Nothing in the records should change; write them all out exactly.

- [Stored dataset items]
>>>

/-! ### Branches and jumps -/

def branchIf (k : BitVec 3) (c : Word → Word → Bool) (e : EngIx) (ra rb : GReg) (off : BitVec 16) (s : State) : Host.Outcome State Fault Refusal :=
  s.run (fun d => engRun d e.val (.branch k ra rb off) (fun d => engBranch d e.val off (c ((d.eng e.val).gr ra) ((d.eng e.val).gr rb))))

def execBeq (e : EngIx) (ra rb : GReg) (off : BitVec 16) (s : State) := branchIf 0 (fun a b => a = b) e ra rb off s
def execBne (e : EngIx) (ra rb : GReg) (off : BitVec 16) (s : State) := branchIf 1 (fun a b => a ≠ b) e ra rb off s
def execBlt (e : EngIx) (ra rb : GReg) (off : BitVec 16) (s : State) := branchIf 2 (fun a b => a.slt b) e ra rb off s
def execBge (e : EngIx) (ra rb : GReg) (off : BitVec 16) (s : State) := branchIf 3 (fun a b => !a.slt b) e ra rb off s
def execBltu (e : EngIx) (ra rb : GReg) (off : BitVec 16) (s : State) := branchIf 4 (fun a b => a.ult b) e ra rb off s
def execBgeu (e : EngIx) (ra rb : GReg) (off : BitVec 16) (s : State) := branchIf 5 (fun a b => !a.ult b) e ra rb off s

def jumpTarget (x : Engine) (off : BitVec 26) : Word := x.pc + (off.signExtend 32 <<< 2)

def execJ (e : EngIx) (off : BitVec 26) (s : State) : Host.Outcome State Fault Refusal :=
  s.run (fun d => engRun d e.val (.jump false off) (fun d => engCommit d e.val (jumpTarget (d.eng e.val) off)))

def execJal (e : EngIx) (off : BitVec 26) (s : State) : Host.Outcome State Fault Refusal :=
  s.run (fun d => engRun d e.val (.jump true off) (fun d =>
    let x := d.eng e.val
    engCommit (d.setEng e.val (x.setG 31 x.pc4)) e.val (jumpTarget x off)))

def execJalr (e : EngIx) (rd ra : GReg) (i : BitVec 16) (s : State) : Host.Outcome State Fault Refusal :=
  s.run (fun d => engRun d e.val (.imm 0x2A rd ra i) (fun d =>
    let x := d.eng e.val
    engCommit (d.setEng e.val (x.setG rd x.pc4)) e.val ((x.gr ra + sext16 i) &&& 0xFFFFFFFC#32)))

/-! ### Memory accesses (R283 to R285, R290) -/

/-- Bytes of an access taken from 32-bit words, lowest address first. -/
def wordsNat (l : List Word) : Nat := l.foldr (fun w a => w.toNat + 2 ^ 32 * a) 0

/-- Load result of a load opcode: 0x10 LW, 0x11 LH, 0x12 LHU, 0x13 LB, 0x14 LBU. -/
def loadSize (op : BitVec 6) : Nat := if op = 0x10 then 4 else if op = 0x11 ∨ op = 0x12 then 2 else 1
def loadExt (op : BitVec 6) (v : Nat) : Word :=
  if op = 0x11 then (BitVec.ofNat 16 v).signExtend 32
  else if op = 0x12 then (BitVec.ofNat 16 v).setWidth 32
  else if op = 0x13 then (BitVec.ofNat 8 v).signExtend 32
  else if op = 0x14 then (BitVec.ofNat 8 v).setWidth 32
  else BitVec.ofNat 32 v
def storeSize (op : BitVec 6) : Nat := if op = 0x18 then 4 else if op = 0x19 then 2 else 1

/-- Store bytes in data SRAM: a whole word repairs a disturbed one, a part leaves an uncorrectable word so (R313). -/
def Engine.dmemStore (x : Engine) (a size v : Nat) : Engine :=
  let w := a / 4
  let old := (tget x.dmem 0 w).toNat
  let sh := 8 * (a % 4)
  let new := if size = 4 then v % 2 ^ 32 else old - (bitsOf old sh (8 * size)) * 2 ^ sh + (v % 2 ^ (8 * size)) * 2 ^ sh
  let keep := x.sramErr false w
  let y := x.setSram false w (BitVec.ofNat 32 new)
  if size < 4 && flips keep ≥ 2 then y.setErr false w keep else y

<<<

- [Solution to this task]
/-! ### Branches and jumps -/

def branchIf (k : BitVec 3) (c : Word → Word → Bool) (e : EngIx) (ra rb : GReg) (off : BitVec 16) (s : State) : Host.Outcome State Fault Refusal :=
  s.run (fun d => engRun d e.val (.branch k ra rb off) (fun d => engBranch d e.val off (c ((d.eng e.val).gr ra) ((d.eng e.val).gr rb))))

def execBeq (e : EngIx) (ra rb : GReg) (off : BitVec 16) (s : State) := branchIf 0 (fun a b => a = b) e ra rb off s
def execBne (e : EngIx) (ra rb : GReg) (off : BitVec 16) (s : State) := branchIf 1 (fun a b => a ≠ b) e ra rb off s
def execBlt (e : EngIx) (ra rb : GReg) (off : BitVec 16) (s : State) := branchIf 2 (fun a b => a.slt b) e ra rb off s
def execBge (e : EngIx) (ra rb : GReg) (off : BitVec 16) (s : State) := branchIf 3 (fun a b => !a.slt b) e ra rb off s
def execBltu (e : EngIx) (ra rb : GReg) (off : BitVec 16) (s : State) := branchIf 4 (fun a b => a.ult b) e ra rb off s
def execBgeu (e : EngIx) (ra rb : GReg) (off : BitVec 16) (s : State) := branchIf 5 (fun a b => !a.ult b) e ra rb off s

def jumpTarget (x : Engine) (off : BitVec 26) : Word := x.pc + (off.signExtend 32 <<< 2)

def execJ (e : EngIx) (off : BitVec 26) (s : State) : Host.Outcome State Fault Refusal :=
  s.run (fun d => engRun d e.val (.jump false off) (fun d => engCommit d e.val (jumpTarget (d.eng e.val) off)))

def execJal (e : EngIx) (off : BitVec 26) (s : State) : Host.Outcome State Fault Refusal :=
  s.run (fun d => engRun d e.val (.jump true off) (fun d =>
    let x := d.eng e.val
    engCommit (d.setEng e.val (x.setG 31 x.pc4)) e.val (jumpTarget x off)))

def execJalr (e : EngIx) (rd ra : GReg) (i : BitVec 16) (s : State) : Host.Outcome State Fault Refusal :=
  s.run (fun d => engRun d e.val (.imm 0x2A rd ra i) (fun d =>
    let x := d.eng e.val
    engCommit (d.setEng e.val (x.setG rd x.pc4)) e.val ((x.gr ra + sext16 i) &&& 0xFFFFFFFC#32)))

/-! ### Memory accesses (R283 to R285, R290) -/

/-- Bytes of an access taken from 32-bit words, lowest address first. -/
def wordsNat (l : List Word) : Nat := l.foldr (fun w a => w.toNat + 2 ^ 32 * a) 0

/-- Load result of a load opcode: 0x10 LW, 0x11 LH, 0x12 LHU, 0x13 LB, 0x14 LBU. -/
def loadSize (op : BitVec 6) : Nat := if op = 0x10 then 4 else if op = 0x11 ∨ op = 0x12 then 2 else 1
def loadExt (op : BitVec 6) (v : Nat) : Word :=
  if op = 0x11 then (BitVec.ofNat 16 v).signExtend 32
  else if op = 0x12 then (BitVec.ofNat 16 v).setWidth 32
  else if op = 0x13 then (BitVec.ofNat 8 v).signExtend 32
  else if op = 0x14 then (BitVec.ofNat 8 v).setWidth 32
  else BitVec.ofNat 32 v
def storeSize (op : BitVec 6) : Nat := if op = 0x18 then 4 else if op = 0x19 then 2 else 1

/-- Store bytes in data SRAM: a whole word repairs a disturbed one, a part leaves an uncorrectable word so (R313). -/
def Engine.dmemStore (x : Engine) (a size v : Nat) : Engine :=
  let w := a / 4
  let old := (tget x.dmem 0 w).toNat
  let sh := 8 * (a % 4)
  let new := if size = 4 then v % 2 ^ 32 else old - (bitsOf old sh (8 * size)) * 2 ^ sh + (v % 2 ^ (8 * size)) * 2 ^ sh
  let keep := x.sramErr false w
  let y := x.setSram false w (BitVec.ofNat 32 new)
  if size < 4 && flips keep ≥ 2 then y.setErr false w keep else y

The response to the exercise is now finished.